Cluster overview
The cluster functionality suggests that several instances of the FIXEdge Java server work together where one instance is a primary instance and the other ones serve as standby nodes.
The cluster service provides high availability (HA) of the FIXEdge connectivity service.
The Cluster Manager service automatically resolves and registers FEJ servers as cluster nodes and monitors their state. It defines the primary node automatically at the cluster's initial start.
If the primary node fails for some reason, the remaining nodes in the cluster can automatically choose the next leader node in the cluster, or it can be done manually depending on the working mode of the cluster.
The cluster service allows establishing communication between several applications that are placed on different boxes. Each application that uses the cluster service is a cluster node. The node can be run in leader or backup mode. Leader mode means that the node is active, accepts network connection and performs useful work. Backup nodes are used for preparing fast replacing if the leader node becomes unavailable. If this occurs, the backup node can be switched to leader mode and can provide the same service.

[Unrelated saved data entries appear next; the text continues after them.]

/-- Sharing groups (09 R262, R263, 07 R210 to R212): CJOIN gives a team the lowest member number that is free beside it and
a view of all members, refreshes the view of a team that belongs to the group already, and answers all ones where it fails;
CLEAVE leaves the group, and its number leaves every view, once no lock lies on the team's window. Both advance MEMGEN. A
number that a restore under way keeps for a member still in a folio counts as held (log 74). Streams (09 R264 to R268):
SOPEN opens a port on a valid layout record, with p7 as the live mask, and clears p7 where the partition has 32 ports open,
and an open port closes first as by SCLOSE; SCLOSE and SDRAIN of a write port, SDRAIN 0 of every write port in ascending
order, and SOPEN of an open write port take the fault of the port and forget it, wait for its writes, and go on else (R267,
R268); SCLOSE of a port that is not open has no effect; the engine reads the next vector of a read port, or stalls on its
demand fault, and writes the oldest vector of a write port. A read that must wait marks the destination of its word empty
(02 R54). The model's own readings in it stand in log 30. -/
def Obligations.SharingAndStreams : Prop :=
  ((∀ (o : OpCJoin) (s : State) (key : W64),
    let t := s.myTeam
    let held (m : Nat) : Bool := s.teams.any (fun e => match e.2.share with
      | some sh => e.2.vf == t.vf && e.2.core / 4 == t.core / 4 && sh.key == key && sh.member == m
      | none => false)
      || (savedMembers s t.vf).any (fun x => x.key == key && x.number == m
        && x.goesTo (vfAt s t.vf).ctx.homes (t.core / 4))
    let joined (sh : Share) : Out := .next (retire .seq (memGenMe (putS o.sd.toNat (BitVec.ofNat 64 sh.member)
      (modTeam s.me.team (fun t => { t with share := some sh }) s))))
    key = s.me.readS o.sa.toNat → MayGo (.cjoin o) [.ss o.sa.toNat false 1, .sd o.sd.toNat] s →
    (∀ m, t.share = none → m < 16 → held m = false → (∀ j, j < m → held j = true) →
      ∃ view, exec (.cjoin o) s = joined { key := key, member := m, view := view, exposure := o.exp.toNat }
        ∧ ∀ j, j < 16 → view.getLsbD j = (held j || decide (j = m)))
    ∧ (∀ sh, t.share = some sh → sh.key = key →
      ∃ view, exec (.cjoin o) s = joined { sh with view := view, exposure := o.exp.toNat }
        ∧ ∀ j, j < 16 → view.getLsbD j = held j)
    ∧ ((t.share = none ∧ ∀ j, j < 16 → held j = true) ∨ (∃ sh, t.share = some sh ∧ sh.key ≠ key) →
      exec (.cjoin o) s = .next (retire .seq (memGenMe (putS o.sd.toNat 0xFFFF_FFFF_FFFF_FFFF s)))))
  ∧ (∀ (s : State), MayGo .cleave [] s →
    (s.myTeam.share = none → exec .cleave s = .next (retire .seq (memGenMe s)))
    ∧ (∀ sh, s.myTeam.share = some sh → pagesLocked s s.myTeam (List.range s.myTeam.pages.length) = false →
      ∃ t, exec .cleave s = .next (retire .seq (memGenMe t)) ∧ t.teams = s.teams.map (fun e =>
        if e.1 = s.me.team then (e.1, { e.2 with share := none })
        else match e.2.share with
          | some o => if e.2.vf = s.myTeam.vf ∧ o.key = sh.key ∧ e.2.core / 4 = s.myTeam.core / 4 then
              (e.1, { e.2 with share := some { o with view := o.view &&& ~~~ BitVec.ofNat 16 (2 ^ sh.member) } }) else e
          | none => e))
    ∧ (∀ sh, s.myTeam.share = some sh → pagesLocked s s.myTeam (List.range s.myTeam.pages.length) = true →
      exec .cleave s = .next (block .cleave s))))
  ∧ (let forget (n : Nat) (s : State) : State := modMe (fun g => { g with ports := g.ports.map (fun e =>
    if e.1 = n then (e.1, { e.2 with fault := none }) else e) }) s
  (∀ (o : OpSOpen) (s s1 s2 : State) (r : BitVec 512),
    let n := o.port.toNat
    MayGo (.sopen o) [.ss o.sa.toNat false 1] s → readRecord64 (s.me.readS o.sa.toNat).toNat s = .ok (r, s1) →
    tlrValid r = true →
    (Tab.find s1.me.ports n = none ∧ s2 = s1
      ∨ (∃ p, Tab.find s1.me.ports n = some p ∧ (n < 120 ∧ s2 = closePort n s1
        ∨ 120 ≤ n ∧ p.buffer = [] ∧ p.fault = none ∧ s2 = memGenMe (closePort n s1)))) →
    (openPorts s2 s2.qid < 32 → exec (.sopen o) s = .next (retire .seq (modMe (fun g =>
      { g.writePraw 7 g.liveMask with
        ports := Tab.set g.ports n { tlr := r, pos := 0, buffer := [], fault := none } }) s2)))
    ∧ (32 ≤ openPorts s2 s2.qid → exec (.sopen o) s = .next (retire .seq (modMe (Group.writePraw 7 0) s2))))
  ∧ (∀ (o : OpSOpen) (s s1 : State) (r : BitVec 512) (p : Port),
    let n := o.port.toNat
    MayGo (.sopen o) [.ss o.sa.toNat false 1] s → readRecord64 (s.me.readS o.sa.toNat).toNat s = .ok (r, s1) →
    tlrValid r = true → Tab.find s1.me.ports n = some p → 120 ≤ n →
    (p.buffer ≠ [] → p.fault = none → exec (.sopen o) s = .next (block (.port n) s1))
    ∧ (∀ f, p.fault = some f → exec (.sopen o) s = .next (takeTrap s1.qid f.code.toNat
        (BitVec.ofNat 64 (accessInfo f.lockWrite f.write f.slot f.va.toNat f.detail.toNat)) s1.me.pc (forget n s1))))
  ∧ (∀ (o : OpPort) (s : State),
    let n := o.port.toNat
    let idle (m : Nat) : Prop := ∀ p, Tab.find s.me.ports m = some p → p.buffer = [] ∧ p.fault = none
    let close := modMe (fun g => { g with ports := Tab.del g.ports n }) s
    (MayGo (.sclose o) [] s → Tab.find s.me.ports n = none → exec (.sclose o) s = .next (retire .seq s))
    ∧ (∀ p, MayGo (.sclose o) [] s → Tab.find s.me.ports n = some p → n < 120 → exec (.sclose o) s = .next (retire .seq close))
    ∧ (∀ p, MayGo (.sclose o) [] s → Tab.find s.me.ports n = some p → 120 ≤ n → idle n →
      exec (.sclose o) s = .next (retire .seq (memGenMe close)))
    ∧ (MayGo (.sdrain o) [] s → (n = 0 ∧ ∀ m, 120 ≤ m → m < 128 → idle m) ∨ (120 ≤ n ∧ idle n) →
      exec (.sdrain o) s = .next (retire .seq (memGenMe s)))
    ∧ (∀ (i : Instr) (b : Blocked) (ns : List Nat), MayGo i [] s →
      ((i = .sclose o ∧ b = .sclose o ∨ i = .sdrain o ∧ b = .sdrain o) ∧ 120 ≤ n ∧ ns = [n]
        ∨ i = .sdrain o ∧ b = .sdrain o ∧ n = 0 ∧ ns = [120, 121, 122, 123, 124, 125, 126, 127]) →
      let quiet (m : Nat) : Prop := ∀ p, Tab.find s.me.ports m = some p → p.fault = none
      ((∀ m ∈ ns, quiet m) → (∃ m ∈ ns, ∃ p, Tab.find s.me.ports m = some p ∧ p.buffer ≠ []) →
        exec i s = .next (block b s))
      ∧ (∀ m p f, m ∈ ns → (∀ j ∈ ns, j < m → quiet j) → Tab.find s.me.ports m = some p → p.fault = some f →
        exec i s = .next (takeTrap s.qid f.code.toNat
          (BitVec.ofNat 64 (accessInfo f.lockWrite f.write f.slot f.va.toNat f.detail.toNat)) s.me.pc (forget m s)))))
  ∧ (∀ (o : OpPort) (q : Nat) (s : State) (p : Port),
    let g := groupAt s q
    let close := modGroup q (fun g => { g with ports := Tab.del g.ports o.port.toNat }) { s with cur := .group q }
    g.st = .running → mayRunAt s (dieOf q) g.vf = true → 120 ≤ o.port.toNat → Tab.find g.ports o.port.toNat = some p →
    p.buffer = [] → p.fault = none →
    (g.blocked = some (.sdrain o) →
      exec (.sdrainDone q) s = .next { retire .seq (memGenMe { s with cur := .group q }) with cur := s.cur })
    ∧ (g.blocked = some (.sclose o) →
      exec (.sdrainDone q) s = .next { retire .seq (memGenMe close) with cur := s.cur }))
  ∧ (∀ (q n : Nat) (s : State) (p : Port) (vs : List (Option W32)), Tab.find (groupAt s q).ports n = some p → n < 120 →
    p.buffer.length < 4 → p.fault = none → p.stall = none → 32 * (p.pos + p.buffer.length) < tlrElems p.tlr →
    (dieAt s (dieOf q)).held = false → streamVector s q p.tlr (p.pos + p.buffer.length) 32 = .ok vs →
    exec (.streamReadFill q n) s = .next (unblock q (modPort q n (fun p => { p with
      buffer := p.buffer ++ [(vs.map (fun v => v.getD 0), maskOf (fun j => (vs.getD j none).isNone))] }) s)))
  ∧ (∀ (q n : Nat) (s s1 : State) (p : Port) (v : List W32) (mask : W32) (rest : List (List W32 × W32)),
    Tab.find (groupAt s q).ports n = some p → 120 ≤ n → p.buffer = (v, mask) :: rest → p.fault = none →
    p.stall = none → (dieAt s (dieOf q)).held = false →
    (streamStore q p.tlr p.pos v mask 32 s = (s1, none) → exec (.streamWritePerform q n) s
      = .next (unblock q (modPort q n (fun p => { p with pos := p.pos + 1, buffer := rest }) s1)))
    ∧ (∀ k f, streamStore q p.tlr p.pos v mask 32 s = (s1, some (k, .fault f)) →
      ∃ t, exec (.streamWritePerform q n) s = .next t ∧ ∀ p1, Tab.find (groupAt s1 q).ports n = some p1 →
        ∃ left, Tab.find (groupAt t q).ports n = some { p1 with buffer := (v, left) :: rest, fault := some f }
          ∧ ∀ j, j < 32 → left.getLsbD j = (mask.getLsbD j && decide (k ≤ j))))
  ∧ (∀ (q n : Nat) (s : State) (p : Port) (st pg : Nat) (f : AccessFault), Tab.find (groupAt s q).ports n = some p → n < 120 →
    p.buffer.length < 4 → p.fault = none → p.stall = none → 32 * (p.pos + p.buffer.length) < tlrElems p.tlr →
    (dieAt s (dieOf q)).held = false → streamVector s q p.tlr (p.pos + p.buffer.length) 32 = .error (.demand st pg f) →
    ∃ t, exec (.streamReadFill q n) s = .next t
      ∧ Tab.find (groupAt t q).ports n = some { p with stall := some (st, pg, f) })
  ∧ (∀ (w : W32) (uses : List Use) (n d : Nat) (s t : State) (b : Blocked) (q : Nat), s.cur = .group q → 112 ≤ n → n < 120 →
    .vs n false 1 ∈ uses → .vd d ∈ uses → d < 112 → issueCheck w uses s = some (.wait t b) →
    Use.waits s.me uses (.vs n false 1) = true → s.me.vFull d = true → t.me.vFull d = false))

The Replication service maintains backup copies of the primary's Persistence API storage and supports an actual, ready-to-work copy of the current data on standby servers within the cluster. Replication supports both synchronous and asynchronous modes for certain FIX sessions.
- Synchronous replication is recommended when data loss is critical (for example, for order processing).
- Asynchronous replication is recommended when performance is very important while clear data is not essential, or data can be restored for other sources (for example, for market data processing).
The Replication service uses the Aeron transport for transmitting data to backup instances. In the synchronous mode, the storage sends notifications about every operation to the backups and waits for acknowledgment. It blocks calling the thread until it has received acknowledgment or the predefined timeout expires.
The replication service consists of 2 parts: a leader and a backup. Depending on the instance role, it needs to initialize and start one or another instance.
The leader instance is responsible for:
notifications about new and existing storage
delivering notifications about a storage’s operations
handling synchronization requests
The backup instance is responsible for:
creating required storages on backup
synchronizing storages
update storage states (process notifications about storage operations)